Want both GLM 4.7 and GPT-4.1 Mini without two subscriptions? LumiChats gives you these plus 40+ models under one ₹69/day pass (about $1/day) — draft with one, cross-check with the other.

See pricing

Frequently asked questions

Is GLM 4.7 or GPT-4.1 Mini better for coding?

On SWE-Bench Verified, GLM 4.7 scores 73.8% and GPT-4.1 Mini scores 23.6% — GLM 4.7 has the measurable edge.

Which is cheaper, GLM 4.7 or GPT-4.1 Mini?

GLM 4.7 is open-weight, so self-hosting means no per-token fee (you pay for hardware instead), while GPT-4.1 Mini is API-metered at $0.4/$1.6 per 1M tokens. For most teams without GPUs, the API model is cheaper to start; at very high volume, self-hosting can win.
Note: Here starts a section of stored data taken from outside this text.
-- ==== Sys2Proof/Tests/Slice0.lean ====
section
/-! SUPPORT. Tests: ill-formed terms, words that the decoder refuses, the words of the spec's tables, and for each statement of
Obligations.lean states and operands that meet its hypotheses, at the boundaries where its clauses meet. -/

namespace Sys2Proof.Tests

open Sys2Proof.Machine
open Host (Outcome)

set_option maxRecDepth 100000
set_option Elab.async false

/-! ## Ill-formed terms: one for each check of WellFormed -/

theorem test_ill_formed_terms : ([.pfxSched 0 3, .pfxSplit 0, .pfxSplit 65, .pfxMod 0 0 1 0 0x1F 0 0 0 0, .pfxMod 0 0 0 0 0x0A 0 0 0 0,
    .pfxMod 0 0 0 0 0x1F 0 0 0 6, .brm 0 4 0, .yieldOc 5 0 0, .scmp 1 2 6, .scmpn 1 2 6, .satom 1 2 0 0 0 11, .atom 1 2 0 0 0 11,
    .sld 1 2 0 3 0, .sld 1 2 0 0 5, .sld 1 2 1 0 3, .ld 1 2 1 0 4, .sst 1 2 2 0, .st 1 2 0 5] : List Instr).all
    (fun i => !i.wellFormed) = true := by decide +kernel

theorem test_ill_formed_numbers : ([.pset 15 1, .psetLive 15 1, .pget 1 16, .pfirst 1 16, .plast 1 16, .pcnt 1 16, .plog 15 0 0 0,
    .plog 0 16 0 0, .plog 0 0 0 8, .smovv 1 2 32, .xset 4 1, .xadd 4 1, .xget 1 4, .vcmpp 15 0 1 2, .vcvt 1 2 5 0x11,
    .vcvta 1 2 0 0x0A, .vscan 1 2 0 9, .vqxSwap 1 2 0, .mxmma 0 1 2 0 1, .mxrd 1 16 0, .mxwr 1 0 64, .mxldws 1 1, .mxacq 15,
    .waitc 5 0, .waitc 0 64] : List Instr).all (fun i => !i.wellFormed) = true := by decide +kernel

/-! ## Decoding: words written out from the spec's tables -/

/-- Words with a nonzero reserved field, an xop or an fn that R22 to R25 do not allocate, or a bad prefix (R27, R28). -/
theorem test_refused_words : ([0x00000001, 0x01000000 + 0x80000000, 0x05000008, 0x06000080, 0x0B010500, 0x0B000502, 0x0E070100,
    0x2B041123, 0x7F080000, 0x7F160000, 0x7F270000, 0x7F390000, 0x7F480000, 0x7F510000, 0x7F670000, 0x7FFF0000, 0x7F050001]
    : List Word).all (fun w => (decodeWord w).toOption.isNone) = true := by decide +kernel

theorem test_written_words : writtenWords.map (fun p => (decodeWord p.1).toOption) =
    writtenWords.map fun p => some ⟨p.2.1, p.2.2⟩ := by rfl

/-- The bytes of a word stand with the lowest first (R10): VADD v3, v4, v5. -/
theorem test_byte_order : wordBytes 0x40030405 = [0x05, 0x04, 0x03, 0x40] := by decide

/-! ## Small states -/

/-- One group of a kernel with every register, both abacus families and privilege, about to issue; its element type is F32. -/
def base : State := { State.reset.boot 0 with cur := some (1, 0), schedule := [] }

/-- The issuing group changed. -/
def grp (f : Group → Group) (s : State) : State := s.modGroup 1 0 f

/-- The block changed. -/
def blk (f : Block → Block) (s : State) : State := s.modBlock 1 f

/-- The element type of the issuing group. -/
def typed (ty : Nat) (s : State) : State := grp (fun g => { g with mode := BitVec.ofNat 32 ty }) s

/-- Scalar registers from a number on. -/
def regs (n : Nat) (vs : List U64) (s : State) : State :=
  grp (fun g => ((List.range vs.length).zip vs).foldl (fun g e => g.setS (n + e.1) e.2) g) s

/-- A value in every lane of a vector register. -/
def vec (n : Nat) (f : Nat → U64) (s : State) : State := grp (fun g => g.setVs n (List.range 32) f) s

/-- The group holds the abacus of its core, with `n` operations in its queue. -/
def held (n : Nat) (s : State) : State :=
  blk (fun k => { k with abaci := [(0, { k.abacus 0 with
    holder := some 0, queue := List.replicate n ⟨0, 0, .refine⟩ })] }) s

/-- The context with which the group that the state names issues a word, if nothing keeps it from issuing. -/
def ctxNow (i : Instr) (s : State) : Option Ctx :=
  match s.cur, s.curGroup with
  | some (b, n), some (k, g) =>
    let r := readOperands i s g
    let sh := shapeOf i (typeInForce g.bundle g.mode)
    if (wordFault i s k g).isNone && (regFault (s.hdr k) g.bundle.mods r).isNone
      && (replayPark i s.mark (s.hdr k).checked r.reads r.pass g).isNone && !mustStall i s k g r
      && (observe g r.sees).1.isNone && !(sh.fam == .none && consumesPoison sh r)
    then some (wordContext i s k g (observe g r.sees).2 b n) else none
  | _, _ => none

theorem issues_of_ctxNow {i : Instr} {s : State} {c : Ctx} (h : ctxNow i s = some c) : Issues i s c := by
  unfold ctxNow at h
  split at h
  · rename_i b n k g hc hg
    simp only at h
    split at h
    · rename_i hb
      simp only [Bool.and_eq_true, Option.isNone_iff_eq_none, Bool.not_eq_true'] at hb
      obtain ⟨⟨⟨⟨⟨h1, h2⟩, h3⟩, h4⟩, h5⟩, h6⟩ := hb
      cases h
      exact ⟨hc, g, hg, ⟨h1, h2, h3, h4, h5, h6⟩, rfl⟩
    · contradiction
  · contradiction

/-- The word issues, and its context is as `p` says. -/
def meets (i : Instr) (s : State) (p : Ctx → Bool) : Bool := ((ctxNow i s).map p).getD false

/-- A state that meets a test is a witness of what the statements assume. -/
theorem witness {i : Instr} {s : State} {p : Ctx → Bool} (h : meets i s p = true) : ∃ c, Issues i s c ∧ p c = true := by
  unfold meets at h
  cases hc : ctxNow i s with
  | none => simp [hc] at h
  | some c => exact ⟨c, issues_of_ctxNow hc, by simpa [hc] using h⟩

/-- The word issues, and its group has taken one slot after it. -/
def runs (i : Instr) (s : State) : Bool :=
  (ctxNow i s).isSome && (match exec i s with
    | .next t => (t.group 1 0).map Group.slotNo == some 1
    | _ => false)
Which has the bigger context window?

GPT-4.1 Mini — 1M vs 200K, about 5.2× larger. Useful only if the model actually reasons over the full window, which not all do.

Can I use both GLM 4.7 and GPT-4.1 Mini together?

Yes — a multi-model platform like LumiChats gives you GLM 4.7, GPT-4.1 Mini and 40+ others under one ₹69/day pass (about $1/day), so you can draft with one and cross-check with the other instead of buying two subscriptions.

Which is newer, GLM 4.7 or GPT-4.1 Mini?

GLM 4.7 — released December 22, 2025, about 8 months after GPT-4.1 Mini.

Related comparisons

Specifications and benchmarks reflect publicly reported figures as of June 2026 and may change as providers release updates. Always verify on your own workload.